-- ==== Sys2Proof/Tests/Slice0.lean ====
section
/-! SUPPORT. The model's own tests. Expected values are the spec's: the words of 30_encoding.md rule R83 and the
vectors V1 to V152 and L2.13 of 95_test_vectors.md, each named in its test's comment. Then one witness for each statement that
has hypotheses: a concrete state and operands that meet all of them together. -/

namespace Sys2Proof.Tests

open Machine

/-! ### Helpers -/

/-- The start state of the spec's vectors (95_test_vectors.md L2): after Reset, PC at `$0200` and T = 0. -/
def start : State := { State.reset with pc := 0x0200, t := 0x00 }

/-- A state with some bytes stored by the host. -/
def store (cells : List (Word × Byte)) (s : State) : State := cells.foldl (fun s c => hostStore c.1 c.2 s) s

/-- A state with an instruction's bytes at PC and other bytes in memory. -/
def load (code : List Byte) (cells : List (Word × Byte)) (s : State) : State :=
  store cells (store (((List.range code.length).zip code).map fun p => (s.pc + BitVec.ofNat 16 p.1, p.2)) s)

/-- The state after one Step. -/
def after (s : State) : State :=
  match step s with
  | .next t    => t
  | .fault _   => s
  | .refused _ => s

/-- The writes of the last transition, in order. -/
def writes (s : State) : List (Word × Byte) :=
  s.bus.filterMap fun c => match c with
    | .read _ => none
    | .write a v => some (a, v)

/-- The instruction a list of bytes decodes to, when no byte is left over. -/
def reads (bytes : List Byte) : Option Instr :=
  match decode bytes with
  | .ok (i, []) => some i
  | .ok (_, _ :: _) => none
  | .error _ => none

/-! ### Decoding: every constructor by a word from R83 -/

/-- Loads and stores (R100 to R105). -/
theorem test_decode_load_store :
    reads [0xA9, 0x05] = some (.lda (.imm 0x05)) ∧ reads [0xB6, 0x10] = some (.ldx (.mem (.zpY 0x10))) ∧
    reads [0xBC, 0x34, 0x12] = some (.ldy (.mem (.absX 0x1234))) ∧ reads [0x9D, 0xFF, 0x12] = some (.sta (.absX 0x12FF)) ∧
    reads [0x96, 0xFF] = some (.stx (.zpY 0xFF)) ∧ reads [0x8C, 0x34, 0x12] = some (.sty (.abs 0x1234)) := by decide

/-- The eight modes of LDA (R100). -/
theorem test_decode_modes :
    reads [0xA5, 0x12] = some (.lda (.mem (.zp 0x12))) ∧ reads [0xB5, 0x12] = some (.lda (.mem (.zpX 0x12))) ∧
    reads [0xAD, 0x34, 0x12] = some (.lda (.mem (.abs 0x1234))) ∧
    reads [0xBD, 0x34, 0x12] = some (.lda (.mem (.absX 0x1234))) ∧
    reads [0xB9, 0x34, 0x12] = some (.lda (.mem (.absY 0x1234))) ∧
    reads [0xA1, 0x12] = some (.lda (.mem (.indX 0x12))) ∧ reads [0xB1, 0x12] = some (.lda (.mem (.indY 0x12))) := by
  decide

/-- Transfers and stack (R120 to R129). -/
theorem test_decode_transfer_stack :
    reads [0xAA] = some .tax ∧ reads [0xA8] = some .tay ∧ reads [0x8A] = some .txa ∧ reads [0x98] = some .tya ∧
    reads [0xBA] = some .tsx ∧ reads [0x9A] = some .txs ∧ reads [0x48] = some .pha ∧ reads [0x08] = some .php ∧
    reads [0x68] = some .pla ∧ reads [0x28] = some .plp := by decide

/-- Arithmetic (R141 to R156). -/
theorem test_decode_arithmetic :
    reads [0x69, 0x01] = some (.adc (.imm 0x01)) ∧ reads [0xF1, 0x10] = some (.sbc (.mem (.indY 0x10))) ∧
    reads [0xD9, 0x34, 0x12] = some (.cmp (.mem (.absY 0x1234))) ∧ reads [0xE4, 0x10] = some (.cpx (.mem (.zp 0x10))) ∧
    reads [0xC0, 0x10] = some (.cpy (.imm 0x10)) ∧ reads [0xF6, 0x10] = some (.inc (.zpX 0x10)) ∧
    reads [0xDE, 0x33, 0x12] = some (.dec (.absX 0x1233)) ∧ reads [0xE8] = some .inx ∧ reads [0xC8] = some .iny ∧
    reads [0xCA] = some .dex ∧ reads [0x88] = some .dey := by decide

/-- Logic, shifts and rotates (R170 to R177). -/
theorem test_decode_logic_shift :
    reads [0x29, 0x0F] = some (.and (.imm 0x0F)) ∧ reads [0x01, 0x10] = some (.ora (.mem (.indX 0x10))) ∧
    reads [0x51, 0x10] = some (.eor (.mem (.indY 0x10))) ∧ reads [0x2C, 0x34, 0x12] = some (.bit (.abs 0x1234)) ∧
    reads [0x0A] = some (.asl .acc) ∧ reads [0x5E, 0x33, 0x12] = some (.lsr (.mem (.absX 0x1233))) ∧
    reads [0x26, 0x10] = some (.rol (.mem (.zp 0x10))) ∧ reads [0x6A] = some (.ror .acc) := by decide

/-- Control (R190 to R205). -/
theorem test_decode_control :
    reads [0x4C, 0x34, 0x12] = some (.jmp 0x1234) ∧ reads [0x6C, 0xFF, 0x10] = some (.jmpInd 0x10FF) ∧
    reads [0x20, 0x34, 0x12] = some (.jsr 0x1234) ∧ reads [0x60] = some .rts ∧ reads [0x90, 0x01] = some (.bcc 0x01) ∧
    reads [0xB0, 0x05] = some (.bcs 0x05) ∧ reads [0xF0, 0xFE] = some (.beq 0xFE) ∧ reads [0xD0, 0xFD] = some (.bne 0xFD) ∧
    reads [0x30, 0x10] = some (.bmi 0x10) ∧ reads [0x10, 0x20] = some (.bpl 0x20) ∧ reads [0x50, 0x02] = some (.bvc 0x02) ∧
    reads [0x70, 0x80] = some (.bvs 0x80) ∧ reads [0x00] = some .brk ∧ reads [0x40] = some .rti := by decide

/-- Flag instructions, NOP and the invalid opcodes (R220 to R231). -/
theorem test_decode_flags_invalid :
    reads [0x18] = some .clc ∧ reads [0x38] = some .sec ∧ reads [0x58] = some .cli ∧ reads [0x78] = some .sei ∧
    reads [0xD8] = some .cld ∧ reads [0xF8] = some .sed ∧ reads [0xB8] = some .clv ∧ reads [0xEA] = some .nop ∧
    reads [0x02] = some (.jam 0x02) ∧ reads [0x1A] = some (.jam 0x1A) ∧ reads [0xFF] = some (.jam 0xFF) := by decide

/-- A list that ends before its instruction does is rejected by name. -/
theorem test_decode_truncated :
    (match decode [] with | .error e => decide (e = .empty) | .ok _ => false) = true ∧
    (match decode [0x20, 0x34] with | .error e => decide (e = .truncated 0x20) | .ok _ => false) = true := by decide

/-- The table's words: bit 0 is the opcode's, and bits above `nbits` are 0. -/
theorem test_decodeTableWord :
    decodeTableWord 8 0x6C = some (.jmpInd 0x0000) ∧ decodeTableWord 24 0x123420 = some (.jsr 0x1234) ∧
    decodeTableWord 8 0x1A9 = some (.lda (.imm 0x00)) ∧ decodeTableWord 8 0xFF = some (.jam 0xFF) := by decide

/-- A word placed by the host runs as the first instruction after Reset: LDX # (V11's opcode family, R101). -/
theorem test_withFetchWord : (after (State.reset.withFetchWord 16 0x80A2)).x = 0x80 := by decide

/-- A jammed block given a word is one the host resumes (R34). -/
theorem test_withFetchWord_resumes :
    (after (({ start with t := 0xFF } : State).withFetchWord 8 0xEA)).pc = 0x0201 := by decide

/-! ### Well-formedness: one ill-formed term for each check -/

/-- No store to an immediate operand exists as a term; a mode the rule does not list is refused (R100 to R105). -/
theorem test_wf_refuses_load_store_modes :
    (Instr.lda (.mem (.zpY 0x10))).wf = false ∧ (Instr.ldx (.mem (.zpX 0x10))).wf = false ∧
    (Instr.ldy (.mem (.absY 0x1234))).wf = false ∧ (Instr.sta (.zpY 0x10)).wf = false ∧
    (Instr.stx (.zpX 0x10)).wf = false ∧ (Instr.sty (.absX 0x1234)).wf = false := by decide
---*---
* [Your goal]: The expected answer is an exact copy of the lines above, beginning at the line with "reads [0xDE, 0x33, 0x12]" and ending at the line with "(match decode []", with both ends in.

* [Solution to the exercise]:
    reads [0xDE, 0x33, 0x12] = some (.dec (.absX 0x1233)) ∧ reads [0xE8] = some .inx ∧ reads [0xC8] = some .iny ∧
    reads [0xCA] = some .dex ∧ reads [0x88] = some .dey := by decide

/-- Logic, shifts and rotates (R170 to R177). -/
theorem test_decode_logic_shift :
    reads [0x29, 0x0F] = some (.and (.imm 0x0F)) ∧ reads [0x01, 0x10] = some (.ora (.mem (.indX 0x10))) ∧
    reads [0x51, 0x10] = some (.eor (.mem (.indY 0x10))) ∧ reads [0x2C, 0x34, 0x12] = some (.bit (.abs 0x1234)) ∧
    reads [0x0A] = some (.asl .acc) ∧ reads [0x5E, 0x33, 0x12] = some (.lsr (.mem (.absX 0x1233))) ∧
    reads [0x26, 0x10] = some (.rol (.mem (.zp 0x10))) ∧ reads [0x6A] = some (.ror .acc) := by decide

/-- Control (R190 to R205). -/
theorem test_decode_control :
    reads [0x4C, 0x34, 0x12] = some (.jmp 0x1234) ∧ reads [0x6C, 0xFF, 0x10] = some (.jmpInd 0x10FF) ∧
    reads [0x20, 0x34, 0x12] = some (.jsr 0x1234) ∧ reads [0x60] = some .rts ∧ reads [0x90, 0x01] = some (.bcc 0x01) ∧
    reads [0xB0, 0x05] = some (.bcs 0x05) ∧ reads [0xF0, 0xFE] = some (.beq 0xFE) ∧ reads [0xD0, 0xFD] = some (.bne 0xFD) ∧
    reads [0x30, 0x10] = some (.bmi 0x10) ∧ reads [0x10, 0x20] = some (.bpl 0x20) ∧ reads [0x50, 0x02] = some (.bvc 0x02) ∧
    reads [0x70, 0x80] = some (.bvs 0x80) ∧ reads [0x00] = some .brk ∧ reads [0x40] = some .rti := by decide

/-- Flag instructions, NOP and the invalid opcodes (R220 to R231). -/
theorem test_decode_flags_invalid :
    reads [0x18] = some .clc ∧ reads [0x38] = some .sec ∧ reads [0x58] = some .cli ∧ reads [0x78] = some .sei ∧
    reads [0xD8] = some .cld ∧ reads [0xF8] = some .sed ∧ reads [0xB8] = some .clv ∧ reads [0xEA] = some .nop ∧
    reads [0x02] = some (.jam 0x02) ∧ reads [0x1A] = some (.jam 0x1A) ∧ reads [0xFF] = some (.jam 0xFF) := by decide

/-- A list that ends before its instruction does is rejected by name. -/
theorem test_decode_truncated :
    (match decode [] with | .error e => decide (e = .empty) | .ok _ => false) = true ∧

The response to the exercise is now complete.